Collected data entries
——

-- ==== Sys2Proof/Machine/Vector.lean ====
section
/-!
DEFINITION. The vector words on accumulator rows (R163 to R178).
-/

namespace Sys2Proof.Machine

/-! ### Lanes -/

/-- The float format and lane width of a type field (R164). -/
def tyFF (ty : BitVec 2) : FF :=
  match ty.toNat with
  | 0 => ff32
  | 1 => ff64
  | 2 => ffB16
  | _ => ff16

def tyW (ty : BitVec 2) : Nat :=
  match ty.toNat with
  | 0 => 4
  | 1 => 8
  | _ => 2

/-- The lanes of w bytes of a row. -/
def lanesOf (w : Nat) (bs : List Byte) : List Nat := (chunksOf w bs.length bs).map ofBytesLE

/-- A row of lanes with the flags of all of them (R166). -/
def rowOfRes (w : Nat) (rs : List Res) : List Byte × BitVec 9 :=
  (rs.flatMap fun r => bytesLE r.bits w, rs.foldl (fun f r => f ||| r.fl) 0)

def rowOfNats (w : Nat) (vs : List Nat) : List Byte × BitVec 9 := (vs.flatMap fun v => bytesLE v w, 0)

/-- The bytes of the row that a v-register field names. -/
def State.vrow (s : State) (k : BitVec 6) : List Byte := s.readRow s.cur (s.c.row k)

/-- Operand b: a row, or a y register in every lane (R166). -/
def State.vopB (s : State) (w : Nat) (vb : BitVec 6) (sb : Bool) : List Nat :=
  if sb then List.replicate (512 / w) ((s.c.regs.ry (vb.setWidth 5)).toNat % 2 ^ (8 * w)) else lanesOf w (s.vrow vb)

/-- VCTL.RM and VCTL.SAT8 (R165). -/
def Ctx.vrm (c : Ctx) : Nat := c.ctl.vctl.toNat % 4
def Ctx.sat8 (c : Ctx) : Bool := c.ctl.vctl.getLsbD 2

/-! ### Shapes -/

/-- Accesses to rows in front of an effect: sources, then the destination (R179, R236, R381). -/
def State.rows (s : State) (reads : List (BitVec 6)) (k : Issue) : Issue :=
  reads.foldr (fun v k =>
    let ro := rowOff (s.c.row v)
    s.ownAccess 2 (BitVec.ofNat 64 ro) ro 512 true false k) k

/-- Whether the bundle being issued is the next one of a fused sequence (R182). -/
def Ctx.fusedHere (c : Ctx) : Bool :=
  match c.fusion with
  | some f => f.starts.head? == some c.bun.start
  | none => false

/-- Any other VX word that issues ends a fused sequence. -/
def Ctx.fusionStep (c : Ctx) : Ctx :=
  match c.fusion with
  | some f =>
    if f.starts.head? == some c.bun.start && decide (1 < f.starts.length) then
      { c with fusion := some { f with starts := f.starts.tail } }
    else { c with fusion := none }
  | none => c

/-- A VX word (R166): the stage guard, the blocks that it touches, its rows, then the row that it writes with a latency
(R178) and its flags. -/
def State.vx (s : State) (q : BitVec 3) (bs : List Nat) (reads : List (BitVec 6)) (vd : BitVec 6) (lat : Nat) (w : Word)
    (f : List Byte × BitVec 9) : Issue :=
  Issue.touching s (if q = 0 then [] else [2]) <|
    if !s.c.guardVx q then .ok s
    else
      Issue.touching s (2 :: bs) <| s.rows reads <|
        let ro := rowOff (s.c.row vd)
        s.ownAccess 2 (BitVec.ofNat 64 ro) ro 512 false true <|
          let fu := s.c.fusedHere
          .go f.2 w fu ((s.modC Ctx.fusionStep).pend lat [.acc fu ro f.1])

/-- A float word of two operands (R167). -/
def State.vfB (s : State) (vd va vb : BitVec 6) (ty : BitVec 2) (zi sb : Bool) (q : BitVec 3) (lat : Nat) (w : Word)
    (f : FF → Nat → Nat → Res) : Issue :=
  let ff := tyFF ty
  s.vx q (if sb then [1] else []) (va :: if sb then [] else [vb]) vd lat w <|
    rowOfRes (tyW ty) <| List.zipWith (fun a b => f ff (ff.flush zi a) (ff.flush zi b)) (lanesOf (tyW ty) (s.vrow va))
      (s.vopB (tyW ty) vb sb)

/-- VFMA and VFMAC (R167): vd is read at issue. -/
def State.vfT (s : State) (vd va vb : BitVec 6) (ty : BitVec 2) (zi zo sb : Bool) (q : BitVec 3) (w : Word)
    (acc : Bool) : Issue :=
  let ff := tyFF ty
  let dec := fun x => ff.decode (ff.flush zi x)
  s.vx q (if sb then [1] else []) (va :: vd :: if sb then [] else [vb]) vd 4 w <|
    rowOfRes (tyW ty) <| List.zipWith (fun (ab : Nat × Nat) d =>
      if acc then ff.fmaV (dec d) (dec ab.1) (dec ab.2) s.c.vrm zo else ff.fmaV (dec ab.1) (dec ab.2) (dec d) s.c.vrm zo)
      ((lanesOf (tyW ty) (s.vrow va)).zip (s.vopB (tyW ty) vb sb)) (lanesOf (tyW ty) (s.vrow vd))

/-- A float word of one operand (R167, R169). -/
def State.vfU (s : State) (vd va : BitVec 6) (ty : BitVec 2) (zi : Bool) (q : BitVec 3) (lat : Nat) (w : Word)
    (f : FF → Nat → Res) : Issue :=
  s.vx q [] [va] vd lat w <|
    rowOfRes (tyW ty) <| (lanesOf (tyW ty) (s.vrow va)).map fun a => f (tyFF ty) ((tyFF ty).flush zi a)

/-- One value in every lane. -/
def spread (w : Nat) (r : Res) : List Byte × BitVec 9 :=
  ((List.replicate (512 / w) r.bits).flatMap fun v => bytesLE v w, r.fl)

/-- VRMAX and VRMIN over lanes (R170). -/
def FF.reduceMinmax (f : FF) (isMax : Bool) (vs : List Nat) : Res :=
  match vs with
  | [] => ⟨0, 0⟩
  | v :: t => t.foldl (fun r x => let m := f.minmax isMax r.bits x; ⟨m.bits, r.fl ||| m.fl⟩) ⟨v, 0⟩

/-- VRSUM over lanes (R170). -/
def FF.reduceSum (f : FF) (vs : List Nat) (rm : Nat) (zo : Bool) : Res := f.roundTotal (totalOf (vs.map f.decode)) rm zo

/-- An integer word on 32-bit lanes (R175, R177). -/
def State.viB (s : State) (vd va vb : BitVec 6) (sb : Bool) (q : BitVec 3) (f : BitVec 32 → BitVec 32 → BitVec 32) :
    Issue :=
  s.vx q (if sb then [1] else []) (va :: if sb then [] else [vb]) vd 4 0 <|
    rowOfNats 4 <| List.zipWith (fun a b => (f (BitVec.ofNat 32 a) (BitVec.ofNat 32 b)).toNat) (lanesOf 4 (s.vrow va))
      (s.vopB 4 vb sb)

/-- VADD8 and VMUL8 on packed FP8 (R153, R176). -/
def State.v8 (s : State) (vd va vb : BitVec 6) (ty zi sb : Bool) (q : BitVec 3) (w : Word) (f : FF → FVal → FVal → Res) :
    Issue :=
  let ff := if ty then ffE5 else ffE4
  let b := if sb then (List.replicate 128 (bytesLE (s.c.regs.ry (vb.setWidth 5)).toNat 4)).flatten else s.vrow vb
  s.vx q (if sb then [1] else []) (va :: if sb then [] else [vb]) vd 4 w <|
    rowOfRes 1 <| List.zipWith (fun x y => f ff (ff.decode (ff.flush zi x)) (ff.decode (ff.flush zi y)))
      (lanesOf 1 (s.vrow va)) (lanesOf 1 b)

/-- A row shifted by n lanes (R173). -/
def shiftLanes (w : Nat) (vs : List Nat) (n : Int) : List Byte × BitVec 9 :=
  let a := vs.toArray
  rowOfNats w <| (List.range (512 / w)).map fun i =>
    let j : Int := Int.ofNat i + n
    if j < 0 then 0 else a.getD j.toNat 0

/-- VADD (R167). -/
def issueVadd (vd : BitVec 6) (va : BitVec 6) (vb : BitVec 6) (ty : BitVec 2) (zi : Bool) (zo : Bool) (sb : Bool) (q : BitVec 3) (s : State) : Issue :=
  s.vfB vd va vb ty zi sb q 4 (wordOf (.vadd vd va vb ty zi zo sb q))
    fun f a b => f.addP a b s.c.vrm zo

def execVadd (vd : BitVec 6) (va : BitVec 6) (vb : BitVec 6) (ty : BitVec 2) (zi : Bool) (zo : Bool) (sb : Bool) (q : BitVec 3) (s : State) : Host.Outcome State Fault Refusal :=
  commit 2 s (issueVadd vd va vb ty zi zo sb q s)

/-- VSUB (R167). -/
def issueVsub (vd : BitVec 6) (va : BitVec 6) (vb : BitVec 6) (ty : BitVec 2) (zi : Bool) (zo : Bool) (sb : Bool) (q : BitVec 3) (s : State) : Issue :=
  s.vfB vd va vb ty zi sb q 4 (wordOf (.vsub vd va vb ty zi zo sb q))
    fun f a b => f.subP a b s.c.vrm zo

def execVsub (vd : BitVec 6) (va : BitVec 6) (vb : BitVec 6) (ty : BitVec 2) (zi : Bool) (zo : Bool) (sb : Bool) (q : BitVec 3) (s : State) : Host.Outcome State Fault Refusal :=
  commit 2 s (issueVsub vd va vb ty zi zo sb q s)

/-- VMUL (R167). -/
def issueVmul (vd : BitVec 6) (va : BitVec 6) (vb : BitVec 6) (ty : BitVec 2) (zi : Bool) (zo : Bool) (sb : Bool) (q : BitVec 3) (s : State) : Issue :=
  s.vfB vd va vb ty zi sb q 4 (wordOf (.vmul vd va vb ty zi zo sb q))
    fun f a b => f.mulP a b s.c.vrm zo

def execVmul (vd : BitVec 6) (va : BitVec 6) (vb : BitVec 6) (ty : BitVec 2) (zi : Bool) (zo : Bool) (sb : Bool) (q : BitVec 3) (s : State) : Host.Outcome State Fault Refusal :=
  commit 2 s (issueVmul vd va vb ty zi zo sb q s)

/-- VFMA (R167). -/
def issueVfma (vd : BitVec 6) (va : BitVec 6) (vb : BitVec 6) (ty : BitVec 2) (zi : Bool) (zo : Bool) (sb : Bool) (q : BitVec 3) (s : State) : Issue :=
  s.vfT vd va vb ty zi zo sb q (wordOf (.vfma vd va vb ty zi zo sb q)) false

——

* What this task involves
Where does the string "flags" appear in the records? Copy every line that holds it.

* Response area
/-- A row of lanes with the flags of all of them (R166). -/
(R178) and its flags. -/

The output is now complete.